Other Arab officials decried the attacks as criminal. However, many said the fight against “terrorism” could start only after the resolution of the Palestinian-Israeli conflict.
Jordan, which lost five nationals in the attacks, said the key to uprooting such attacks was an end to the Palestinian-Israeli crisis.
Some countries said the bombings were in violation of Islam.
Iranian Foreign Minister Kamal Kharazi said there was no justification for the attacks. In a message addressed to his Saudi counterpart, Kharazi said “terrorism” could only increase tensions and hatred.
British Prime Minister Tony Blair condemned as “cowardly and disgraceful” the car bombings, which killed at least one Briton.
Leaders across Europe, Australia and Russia joined the chorus of condemnation for the attacks.
French President Jacques Chirac vowed to assist international partners in the "war against terror".
The Vatican issued a statement calling on the international community to confront violence which threatened world peace.
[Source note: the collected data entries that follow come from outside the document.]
/-- A host store to a device address: the host takes the line and holds the bytes dirty; the device's writes that hosts may
see already come before it, and the others snoop the line when they are performed (R314, R416). -/
def hostWriteAt (s : State) (host a : Nat) (data : List Byte) : State :=
  let line := lineOf a
  if inSealed s a data.length ∨ isCtPage s a then s.refuse 0 a
  else
    let ns := hostNeed s host line true ++ (match filterVictim s line with
      | some v => [.snoop v true]
      | none => [])
    if ns ≠ [] then s.request ns
    else
      let s1 := (s.recall none [line]).perform 6 fun w => decide (5 ≤ w.level) && onLine line w
      let old := ((hostEntry s1 host line).map HostLine.dirty).getD []
      s1.setHostLine host line .m (cellsOver old (addrBytes a data))
where
  /-- Newer bytes over older ones. -/
  cellsOver (old new : List (Nat × Byte)) : List (Nat × Byte) :=
    new ++ old.filter fun p => !new.any fun q => decide (q.1 = p.1)

/-- HOST_HDM_WRITE: a host writes within one line through an HDM decoder (R104, R105, R285, R416). -/
def execHostHdmWrite (host dec off : Nat) (data : List Byte) (s : State) : Host.Outcome State Fault Refusal :=
  match hdmAddr dec off with
  | none => .next s
  | some a =>
    if dec = 2 then .next (s.refuse 0 a)
    else if data = [] ∨ lineOf a ≠ lineOf (a + data.length - 1) then .next s
    else .next (hostWriteAt s host a data)

/-- HOST_SNOOP_ANSWER: the host answers a back-invalidate, or writes a line back that it holds owned, with none standing; what
it held dirty is in memory (R416, R417). -/
def execHostSnoopAnswer (line : Nat) (s : State) : Host.Outcome State Fault Refusal :=
  let inv := match s.snoops.find? fun q => q.line = line with
    | none => s.hostLines.any fun x => decide (x.line = line) && (decide (x.st = .m) || decide (x.st = .e))
    | some _ => s.snoops.any fun x => decide (x.line = line) && x.inv
  if !s.snoops.any (fun q => decide (q.line = line)) && !inv then .next s
  else
    let s1 := s.hostYield line inv
    .next ({ s1 with snoops := s1.snoops.filter fun x => decide (x.line ≠ line) } : State).linesFreed

/-- A host line leaves the L2 of its home die: a core's grant of it is recalled and what was written to it is in place first
(R197, R418). -/
def State.leaveL2 (s : State) (line : Nat) : State :=
  let s1 := (s.recall none [line]).perform 6 (onLine line)
  { s1 with hostMem := s1.hostMem.filter fun n => decide (n ≠ line) }

/-- HOST_SNOOP: the host takes back a host line, and the home slice answers with its bytes once what was written to it can be
performed (R416, R418). -/
def execHostSnoop (line : Nat) (s : State) : Host.Outcome State Fault Refusal :=
  if !s.hostMem.contains line then .next s
  else if coverNeeds s (onLine line) ≠ [] then .next (s.request (coverNeeds s (onLine line)))
  else
    let s1 := s.leaveL2 line
    .next { s1 with reply := cellList s1.mem (128 * line) 128, replyBad := s1.poison.contains line }

/-- HOST_LOST: a back-invalidate has stood for 100 ms; the host's lines are held by no cache any more (R416, R438). -/
def execHostLost (host : Nat) (s : State) : Host.Outcome State Fault Refusal :=
  let mine (line : Nat) : Bool := s.hostLines.any fun x => decide (x.line = line) && decide (x.host = host)
  if s.hostsLost.contains host ∨ !s.snoops.any (fun q => mine q.line && decide (q.since + 100000000 ≤ s.eqx.now.toNat)) then
    .next s
  else if !almRoom s ∧ almHeld s = [] then .next s
  else
    let s1 := { s with
      hostsLost := s.hostsLost ++ [host], hostLines := s.hostLines.filter fun x => decide (x.host ≠ host)
      snoops := s.snoops.filter fun q => !mine q.line }
    .next (s1.markLost 1 host).linesFreed.almAsk

/-- The host line that has to leave a die's L2 before another comes: the one held longest of 4,096 (R418). -/
def hostMemVictim (s : State) (line : Nat) : Option Nat :=
  let mine := s.hostMem.filter fun n => decide (homeDie (128 * n) = homeDie (128 * line))
  if 4096 ≤ mine.length then mine.head? else none

/-- CXL_CACHE_RESPONSE: a host line asked for arrives, and what waited for it goes on; each die holds 4,096 of them, and the one
held longest is written back to make room, once what was written to it can be performed (R189, R416, R418). -/
def execCxlCacheResponse (line : Nat) (data : List Byte) (s : State) : Host.Outcome State Fault Refusal :=
  if !s.cxlReqs.contains line ∨ data.length ≠ 128 then .next s
  else
    let ns := match hostMemVictim s line with
      | some old => coverNeeds s (onLine old)
      | none => []
    if ns ≠ [] then .next (s.request ns)
    else
      let s1 := match hostMemVictim s line with
        | some old => s.leaveL2 old
        | none => s
      .next ({ s1 with
        mem := cellSetAll s1.mem (addrBytes (128 * line) data), hostMem := s1.hostMem ++ [line]
        cxlReqs := s1.cxlReqs.filter fun n => decide (n ≠ line) } : State).linesFreed

/-! ### Peers (R307, R419 to R422) -/

/-- The context a message from a peer is for (R421). -/
def fabricCtx (s : State) (fctx : Dword) : Option Context := s.ctxs.find? fun c => decide (c.fctx = fctx) && c.inUse

/-- An answer to a peer: the tag, whether the access passed, and the data or the fault. -/
def State.answer (s : State) (tag : Nat) (ok : Bool) (data : List Byte) : State :=
  { s with reply := bytesOf tag 8 ++ BitVec.ofNat 8 (bitOf ok) :: data, replyBad := false }

/-- The bytes of a fault in an answer: cause, subcause, class (R422). -/
def faultBytes (cls : FaultClass) (f : MemFault) : List Byte :=
  [BitVec.ofNat 8 f.cause, BitVec.ofNat 8 f.sub, BitVec.ofNat 8 (classCode cls)]

/-- An answer that says which check failed. -/
def State.answerBad (s : State) (tag : Nat) (cls : FaultClass) (f : MemFault) : State := s.answer tag false (faultBytes cls f)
Meanwhile, a former US diplomat said Washington’s invasion of Iraq had boosted the risk of similar attacks.
Robert Pelletreau served as Assistant Secretary of State for Near Eastern Affairs during the Clinton administration. He said in an interview published in Portugal that the US-led invasion had raised the risks because there was a lot of anger in the Arab world.
Palestinian President Yasser Arafat and Arab League Chief Amr Musa also condemned the attacks.
But Hamas official Abdel Aziz Al-Rantissi was quoted as saying the attacks “proved the prime enemy for the United States is its own policy".
The Arab street echoed these sentiments. Ordinary citizens said attacks would likely continue unless Washington changed what is perceived in the Middle East as its biased policy in the region.